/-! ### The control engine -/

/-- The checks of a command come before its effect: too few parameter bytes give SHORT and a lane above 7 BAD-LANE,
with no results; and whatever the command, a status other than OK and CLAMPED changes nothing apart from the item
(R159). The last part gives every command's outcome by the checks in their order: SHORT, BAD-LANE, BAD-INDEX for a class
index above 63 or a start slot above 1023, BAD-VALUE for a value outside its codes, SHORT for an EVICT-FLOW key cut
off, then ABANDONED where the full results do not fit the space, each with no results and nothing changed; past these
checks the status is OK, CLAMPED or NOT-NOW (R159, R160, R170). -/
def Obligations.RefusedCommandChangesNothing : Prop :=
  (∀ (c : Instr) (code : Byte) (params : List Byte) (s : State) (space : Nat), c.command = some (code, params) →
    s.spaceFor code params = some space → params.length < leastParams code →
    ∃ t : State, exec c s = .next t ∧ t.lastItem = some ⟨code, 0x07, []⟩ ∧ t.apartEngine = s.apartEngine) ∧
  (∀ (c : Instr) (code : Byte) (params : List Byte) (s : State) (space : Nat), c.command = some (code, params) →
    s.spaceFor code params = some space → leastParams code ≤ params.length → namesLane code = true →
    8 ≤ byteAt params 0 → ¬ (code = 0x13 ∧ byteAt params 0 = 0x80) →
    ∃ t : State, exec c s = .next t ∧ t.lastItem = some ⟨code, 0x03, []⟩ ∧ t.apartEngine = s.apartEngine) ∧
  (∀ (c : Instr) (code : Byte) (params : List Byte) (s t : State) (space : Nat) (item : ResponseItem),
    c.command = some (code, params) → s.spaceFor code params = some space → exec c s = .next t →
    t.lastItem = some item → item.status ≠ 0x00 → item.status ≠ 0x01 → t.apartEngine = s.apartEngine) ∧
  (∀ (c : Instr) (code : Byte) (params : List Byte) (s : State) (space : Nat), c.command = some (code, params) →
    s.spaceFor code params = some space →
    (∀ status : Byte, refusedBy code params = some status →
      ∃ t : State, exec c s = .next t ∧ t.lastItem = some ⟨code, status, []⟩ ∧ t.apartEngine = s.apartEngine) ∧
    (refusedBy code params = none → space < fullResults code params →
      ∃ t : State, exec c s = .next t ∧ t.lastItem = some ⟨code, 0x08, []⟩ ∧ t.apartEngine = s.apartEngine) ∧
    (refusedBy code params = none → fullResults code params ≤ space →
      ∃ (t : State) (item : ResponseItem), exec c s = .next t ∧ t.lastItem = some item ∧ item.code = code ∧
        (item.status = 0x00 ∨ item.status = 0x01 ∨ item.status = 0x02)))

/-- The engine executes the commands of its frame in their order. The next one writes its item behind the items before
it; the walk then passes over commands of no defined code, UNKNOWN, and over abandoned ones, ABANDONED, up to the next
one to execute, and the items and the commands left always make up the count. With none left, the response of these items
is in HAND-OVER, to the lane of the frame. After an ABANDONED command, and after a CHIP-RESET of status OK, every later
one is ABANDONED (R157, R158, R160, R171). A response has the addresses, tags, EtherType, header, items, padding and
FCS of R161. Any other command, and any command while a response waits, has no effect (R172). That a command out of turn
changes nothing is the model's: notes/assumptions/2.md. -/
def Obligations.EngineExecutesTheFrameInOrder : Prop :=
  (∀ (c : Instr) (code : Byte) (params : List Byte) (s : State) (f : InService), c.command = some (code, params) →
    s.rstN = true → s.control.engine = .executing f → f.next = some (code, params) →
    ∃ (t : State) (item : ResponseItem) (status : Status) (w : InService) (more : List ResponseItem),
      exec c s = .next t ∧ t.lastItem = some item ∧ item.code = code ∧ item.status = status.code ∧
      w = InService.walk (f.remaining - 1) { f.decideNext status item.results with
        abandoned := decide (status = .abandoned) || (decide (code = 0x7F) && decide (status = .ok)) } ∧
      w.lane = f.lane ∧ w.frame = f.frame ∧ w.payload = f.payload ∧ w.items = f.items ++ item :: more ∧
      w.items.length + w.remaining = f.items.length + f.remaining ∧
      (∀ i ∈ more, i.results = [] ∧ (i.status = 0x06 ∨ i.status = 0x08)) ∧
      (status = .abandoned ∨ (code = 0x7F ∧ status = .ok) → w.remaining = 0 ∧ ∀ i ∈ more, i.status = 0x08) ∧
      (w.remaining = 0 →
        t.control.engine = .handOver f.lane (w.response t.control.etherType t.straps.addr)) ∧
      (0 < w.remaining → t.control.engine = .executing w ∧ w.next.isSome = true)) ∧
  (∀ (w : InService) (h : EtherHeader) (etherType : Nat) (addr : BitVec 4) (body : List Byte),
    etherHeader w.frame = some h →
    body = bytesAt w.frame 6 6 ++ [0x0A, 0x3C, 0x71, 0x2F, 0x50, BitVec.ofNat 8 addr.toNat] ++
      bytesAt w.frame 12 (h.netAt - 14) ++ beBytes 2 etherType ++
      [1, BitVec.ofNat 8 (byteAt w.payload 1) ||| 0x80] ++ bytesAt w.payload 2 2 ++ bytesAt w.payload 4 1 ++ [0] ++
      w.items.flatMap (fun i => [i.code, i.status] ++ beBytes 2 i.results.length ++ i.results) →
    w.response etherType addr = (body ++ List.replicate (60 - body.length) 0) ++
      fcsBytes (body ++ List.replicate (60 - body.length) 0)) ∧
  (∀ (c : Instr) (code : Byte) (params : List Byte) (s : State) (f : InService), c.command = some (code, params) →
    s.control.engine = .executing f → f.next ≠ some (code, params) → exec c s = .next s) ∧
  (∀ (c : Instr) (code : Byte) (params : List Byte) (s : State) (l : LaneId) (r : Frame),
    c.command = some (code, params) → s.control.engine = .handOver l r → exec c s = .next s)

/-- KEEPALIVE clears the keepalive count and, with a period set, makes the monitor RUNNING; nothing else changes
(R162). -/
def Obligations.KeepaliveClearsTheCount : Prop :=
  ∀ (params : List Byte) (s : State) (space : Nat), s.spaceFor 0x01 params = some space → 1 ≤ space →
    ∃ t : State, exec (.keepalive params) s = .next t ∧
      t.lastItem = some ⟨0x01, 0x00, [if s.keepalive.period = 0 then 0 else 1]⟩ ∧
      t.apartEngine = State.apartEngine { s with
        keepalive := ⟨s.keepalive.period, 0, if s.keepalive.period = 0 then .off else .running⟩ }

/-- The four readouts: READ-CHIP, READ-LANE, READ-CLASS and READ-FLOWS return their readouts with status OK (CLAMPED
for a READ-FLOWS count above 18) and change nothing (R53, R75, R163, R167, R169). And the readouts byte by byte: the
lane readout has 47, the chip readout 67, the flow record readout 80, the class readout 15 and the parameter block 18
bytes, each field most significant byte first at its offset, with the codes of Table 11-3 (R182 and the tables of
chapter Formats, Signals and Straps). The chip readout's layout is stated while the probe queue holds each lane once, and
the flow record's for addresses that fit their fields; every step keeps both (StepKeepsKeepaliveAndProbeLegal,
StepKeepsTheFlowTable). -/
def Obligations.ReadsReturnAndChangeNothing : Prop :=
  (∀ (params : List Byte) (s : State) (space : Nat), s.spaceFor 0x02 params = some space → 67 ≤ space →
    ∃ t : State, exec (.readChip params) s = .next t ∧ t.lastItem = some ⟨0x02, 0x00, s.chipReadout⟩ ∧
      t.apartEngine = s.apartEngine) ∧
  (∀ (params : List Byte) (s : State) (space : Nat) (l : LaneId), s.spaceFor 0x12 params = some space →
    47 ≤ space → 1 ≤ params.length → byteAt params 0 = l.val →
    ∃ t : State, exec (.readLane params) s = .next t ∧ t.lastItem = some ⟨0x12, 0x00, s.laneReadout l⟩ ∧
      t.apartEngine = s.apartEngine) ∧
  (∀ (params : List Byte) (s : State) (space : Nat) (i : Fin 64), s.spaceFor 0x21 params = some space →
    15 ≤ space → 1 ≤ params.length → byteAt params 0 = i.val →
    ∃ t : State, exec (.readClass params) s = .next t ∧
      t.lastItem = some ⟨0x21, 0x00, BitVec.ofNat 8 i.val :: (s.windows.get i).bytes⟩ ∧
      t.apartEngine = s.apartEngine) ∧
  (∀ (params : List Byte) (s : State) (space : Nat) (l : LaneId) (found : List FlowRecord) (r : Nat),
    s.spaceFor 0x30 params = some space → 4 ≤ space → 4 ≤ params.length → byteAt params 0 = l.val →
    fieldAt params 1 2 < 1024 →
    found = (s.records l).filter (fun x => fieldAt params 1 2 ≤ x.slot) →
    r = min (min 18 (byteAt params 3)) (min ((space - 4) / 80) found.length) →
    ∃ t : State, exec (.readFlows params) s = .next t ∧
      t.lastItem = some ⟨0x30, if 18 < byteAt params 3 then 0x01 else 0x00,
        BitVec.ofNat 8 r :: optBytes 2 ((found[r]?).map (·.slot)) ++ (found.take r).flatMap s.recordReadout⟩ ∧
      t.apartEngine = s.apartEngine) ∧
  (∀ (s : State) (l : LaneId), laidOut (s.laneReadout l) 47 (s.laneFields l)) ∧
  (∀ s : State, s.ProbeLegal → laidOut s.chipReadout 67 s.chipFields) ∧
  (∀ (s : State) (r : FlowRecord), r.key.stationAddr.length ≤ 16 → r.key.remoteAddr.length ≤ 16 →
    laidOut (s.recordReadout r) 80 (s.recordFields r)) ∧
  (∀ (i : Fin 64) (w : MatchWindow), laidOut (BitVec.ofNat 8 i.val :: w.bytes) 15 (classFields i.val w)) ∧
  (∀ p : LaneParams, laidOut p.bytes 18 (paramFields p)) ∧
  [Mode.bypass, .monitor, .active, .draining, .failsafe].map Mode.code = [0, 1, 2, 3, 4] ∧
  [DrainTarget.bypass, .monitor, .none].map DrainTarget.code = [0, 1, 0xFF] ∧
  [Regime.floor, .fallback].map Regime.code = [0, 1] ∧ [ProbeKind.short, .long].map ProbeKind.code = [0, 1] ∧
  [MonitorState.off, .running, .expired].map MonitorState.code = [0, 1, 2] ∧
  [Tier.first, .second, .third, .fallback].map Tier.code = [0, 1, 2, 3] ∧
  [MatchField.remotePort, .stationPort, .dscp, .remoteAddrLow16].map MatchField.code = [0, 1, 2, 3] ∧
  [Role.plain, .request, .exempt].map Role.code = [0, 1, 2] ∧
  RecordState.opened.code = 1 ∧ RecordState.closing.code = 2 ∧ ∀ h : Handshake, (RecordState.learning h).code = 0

◆ ◆ ◆ ◆

Extract exactly the leading lines of the data, stopping at and including the line with "with no results;".

/-! ### The control engine -/

/-- The checks of a command come before its effect: too few parameter bytes give SHORT and a lane above 7 BAD-LANE,
with no results; and whatever the command, a status other than OK and CLAMPED changes nothing apart from the item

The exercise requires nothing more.